## Aim of the task
In the entries that follow, find the line containing "rle (v : Rle)", then output exactly every line from the first through that one.

##### Input for this task #####

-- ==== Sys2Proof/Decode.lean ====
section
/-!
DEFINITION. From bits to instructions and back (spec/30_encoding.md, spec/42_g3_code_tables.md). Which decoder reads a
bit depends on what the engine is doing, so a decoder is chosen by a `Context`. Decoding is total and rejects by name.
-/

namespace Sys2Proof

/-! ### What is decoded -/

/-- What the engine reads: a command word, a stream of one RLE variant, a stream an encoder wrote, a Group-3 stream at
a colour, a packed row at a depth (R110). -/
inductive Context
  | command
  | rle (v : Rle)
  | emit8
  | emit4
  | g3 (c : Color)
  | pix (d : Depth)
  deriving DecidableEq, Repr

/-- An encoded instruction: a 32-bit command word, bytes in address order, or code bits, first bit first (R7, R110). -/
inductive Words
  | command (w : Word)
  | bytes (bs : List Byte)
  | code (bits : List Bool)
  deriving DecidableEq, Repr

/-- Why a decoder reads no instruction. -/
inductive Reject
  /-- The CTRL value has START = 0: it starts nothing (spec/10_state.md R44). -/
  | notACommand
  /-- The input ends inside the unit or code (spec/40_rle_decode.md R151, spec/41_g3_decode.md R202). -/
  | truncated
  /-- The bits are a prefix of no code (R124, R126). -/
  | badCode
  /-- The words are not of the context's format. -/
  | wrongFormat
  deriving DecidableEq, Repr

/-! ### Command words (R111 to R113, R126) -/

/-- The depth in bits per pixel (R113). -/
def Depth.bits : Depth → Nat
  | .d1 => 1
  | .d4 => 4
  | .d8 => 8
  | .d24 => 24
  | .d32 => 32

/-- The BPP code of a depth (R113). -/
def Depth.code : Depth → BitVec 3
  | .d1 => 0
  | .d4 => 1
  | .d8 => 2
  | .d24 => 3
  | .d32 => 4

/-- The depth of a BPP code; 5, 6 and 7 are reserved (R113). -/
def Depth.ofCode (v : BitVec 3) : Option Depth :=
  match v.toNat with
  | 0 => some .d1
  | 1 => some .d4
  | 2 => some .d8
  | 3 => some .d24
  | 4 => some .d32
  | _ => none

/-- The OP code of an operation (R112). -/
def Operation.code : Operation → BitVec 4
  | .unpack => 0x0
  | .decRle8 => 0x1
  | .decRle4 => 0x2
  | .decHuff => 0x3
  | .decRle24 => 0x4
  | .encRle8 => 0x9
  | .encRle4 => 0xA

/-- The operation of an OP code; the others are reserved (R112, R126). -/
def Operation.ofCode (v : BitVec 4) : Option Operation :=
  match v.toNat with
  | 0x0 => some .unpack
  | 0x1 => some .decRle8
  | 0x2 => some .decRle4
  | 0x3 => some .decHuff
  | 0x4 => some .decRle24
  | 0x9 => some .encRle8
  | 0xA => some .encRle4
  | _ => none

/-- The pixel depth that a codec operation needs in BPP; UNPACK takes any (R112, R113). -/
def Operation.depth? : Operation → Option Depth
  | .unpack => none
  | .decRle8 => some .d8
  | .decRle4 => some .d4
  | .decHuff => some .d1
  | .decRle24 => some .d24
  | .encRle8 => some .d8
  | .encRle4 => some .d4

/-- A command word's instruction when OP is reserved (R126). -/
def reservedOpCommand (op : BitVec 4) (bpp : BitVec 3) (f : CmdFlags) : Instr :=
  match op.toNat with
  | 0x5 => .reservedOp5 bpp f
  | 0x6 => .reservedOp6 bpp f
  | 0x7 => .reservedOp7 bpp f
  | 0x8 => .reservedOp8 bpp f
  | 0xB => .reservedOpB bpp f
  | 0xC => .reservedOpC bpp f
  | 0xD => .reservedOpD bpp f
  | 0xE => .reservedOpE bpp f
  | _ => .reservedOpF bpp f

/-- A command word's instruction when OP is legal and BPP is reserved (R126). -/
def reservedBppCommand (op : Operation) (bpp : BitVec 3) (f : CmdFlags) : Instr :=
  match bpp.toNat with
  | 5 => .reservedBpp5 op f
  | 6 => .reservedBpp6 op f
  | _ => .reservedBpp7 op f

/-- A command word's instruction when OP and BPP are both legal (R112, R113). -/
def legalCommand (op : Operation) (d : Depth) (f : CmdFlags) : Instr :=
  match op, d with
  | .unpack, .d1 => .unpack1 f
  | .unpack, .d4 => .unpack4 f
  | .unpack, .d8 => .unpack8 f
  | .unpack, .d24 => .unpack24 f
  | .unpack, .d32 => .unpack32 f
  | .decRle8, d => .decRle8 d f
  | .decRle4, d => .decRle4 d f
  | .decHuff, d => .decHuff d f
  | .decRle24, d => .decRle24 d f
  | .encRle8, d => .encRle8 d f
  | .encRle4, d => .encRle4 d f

#####

## Response area
-- ==== Sys2Proof/Decode.lean ====
section
/-!
DEFINITION. From bits to instructions and back (spec/30_encoding.md, spec/42_g3_code_tables.md). Which decoder reads a
bit depends on what the engine is doing, so a decoder is chosen by a `Context`. Decoding is total and rejects by name.
-/

namespace Sys2Proof

/-! ### What is decoded -/

/-- What the engine reads: a command word, a stream of one RLE variant, a stream an encoder wrote, a Group-3 stream at
a colour, a packed row at a depth (R110). -/
inductive Context
  | command
  | rle (v : Rle)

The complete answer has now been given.